» Aim of the task: Search the records below for the word "runs". Pull out each line that has it.

** Opening Data for the task block **

/-- The tick at the end of both runs counts the unread sound timer down in both. -/
theorem EndAlike.tick {u v : State} (h : EndAlike s k u v) : EndAlike s k u.tick v.tick := by
  obtain ⟨k', rfl, hl, hST, hwait, hdirty, hstack⟩ := h
  exact ⟨{ k' with ST := countDown k'.ST }, rfl, hl, fun e => congrArg countDown (hST e), hwait, hdirty, hstack⟩

/-- The push of a CALL writes the same value to the same slot in both runs, so that the entries below the new `sp` agree. -/
theorem endAlike_push (hl : LiveStack s k) (v pc : Word) (sp : Fin 17) (hroom : s.sp.val < 16)
    (hsp : sp.val = s.sp.val + 1) :
    EndAlike s k { s with stack := s.stack.set s.sp.val v hroom, sp := sp, pc := pc }
      { withUnread s k with stack := k.stack.set s.sp.val v hroom, sp := sp, pc := pc } := by
  refine ⟨{ k with stack := k.stack.set s.sp.val v hroom }, rfl, fun j hj => ?_, id, id, id,
    fun e => congrArg (·.set s.sp.val v hroom) e⟩
  refine ((withUnread s k).stackAt_set _ j v sp hroom).trans (Eq.trans ?_ (s.stackAt_set _ j v sp hroom).symm)
  by_cases hjsp : j = s.sp.val
  · rw [if_pos hjsp, if_pos hjsp]
  · rw [if_neg hjsp, if_neg hjsp, hl j (by simp only [hsp] at hj; omega)]

/-- An instruction ends alike from states that are alike but for unread parts: it reads none of them. -/
theorem exec_withUnread {i : Instr} {u : State} (h : exec i s = .next u) (hl : LiveStack s k) :
    ∃ v, exec i (withUnread s k) = .next v ∧ EndAlike s k u v := by
  cases i with
  | cls =>
    obtain rfl := Host.Outcome.next.inj h
    exact ⟨_, rfl, { k with dirty := true }, rfl, hl, id, id, fun _ => rfl, id⟩
  | drwVxVyN x y n =>
    obtain rfl := Host.Outcome.next.inj h
    refine ⟨_, rfl, { k with dirty := true }, ?_, hl, id, id, fun _ => rfl, id⟩
    rw [drawRows_congr (s := s) (t := withUnread s k) rfl rfl rfl]
    rfl
  | seVxKk | sneVxKk | seVxVy | sneVxVy | skpVx | sknpVx =>
    obtain rfl := Host.Outcome.next.inj h
    exact ⟨_, rfl, endAlike_skipIf hl _⟩
  | ldMemVx x =>
    obtain rfl := Host.Outcome.next.inj h
    exact ⟨_, rfl, endAlike_storeBlock hl _⟩
  | ldVxMem x =>
    obtain rfl := Host.Outcome.next.inj h
    exact ⟨_, rfl, endAlike_loadBlock hl _⟩
  | ldStVx x =>
    obtain rfl := Host.Outcome.next.inj h
    exact ⟨_, rfl, { k with ST := s.reg x }, rfl, hl, fun _ => rfl, id, id, id⟩
  | ldVxK x =>
    rcases execLdVxK_cases h with ⟨hk, rfl⟩ | ⟨hk, rfl⟩
    · exact ⟨_, execLdVxK_stalls x hk, { k with wait := true }, rfl, hl, id, fun _ => rfl, id, id⟩
    · exact ⟨_, execLdVxK_takes x hk, { k with wait := false }, rfl, hl, id, fun _ => rfl, id, id⟩
  | call nnn =>
    rcases execCall_cases h with ⟨rfl, hfull⟩ | ⟨hroom, sp, hsp, rfl⟩
    · exact ⟨_, execCall_full nnn hfull, k, rfl, hl, .refl _ _⟩
    · exact ⟨_, execCall_pushes (s := withUnread s k) nnn hroom hsp, endAlike_push hl _ _ sp hroom hsp⟩
  | ret =>
    rcases execRet_cases h with ⟨rfl, hempty⟩ | ⟨sp, hsp, rfl⟩
    · exact ⟨_, execRet_empty hempty, k, rfl, hl, .refl _ _⟩
    · refine ⟨_, execRet_pops hsp, k, ?_, fun j hj => hl j (by simp only at hj; omega), .refl _ _⟩
      rw [hl sp.val (by omega)]
      rfl
  | _ =>
    obtain rfl := Host.Outcome.next.inj h
    exact ⟨_, rfl, k, rfl, hl, .refl _ _⟩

** Closing Data for the task block **

» Output of the task:
/-- The tick at the end of both runs counts the unread sound timer down in both. -/
/-- The push of a CALL writes the same value to the same slot in both runs, so that the entries below the new `sp` agree. -/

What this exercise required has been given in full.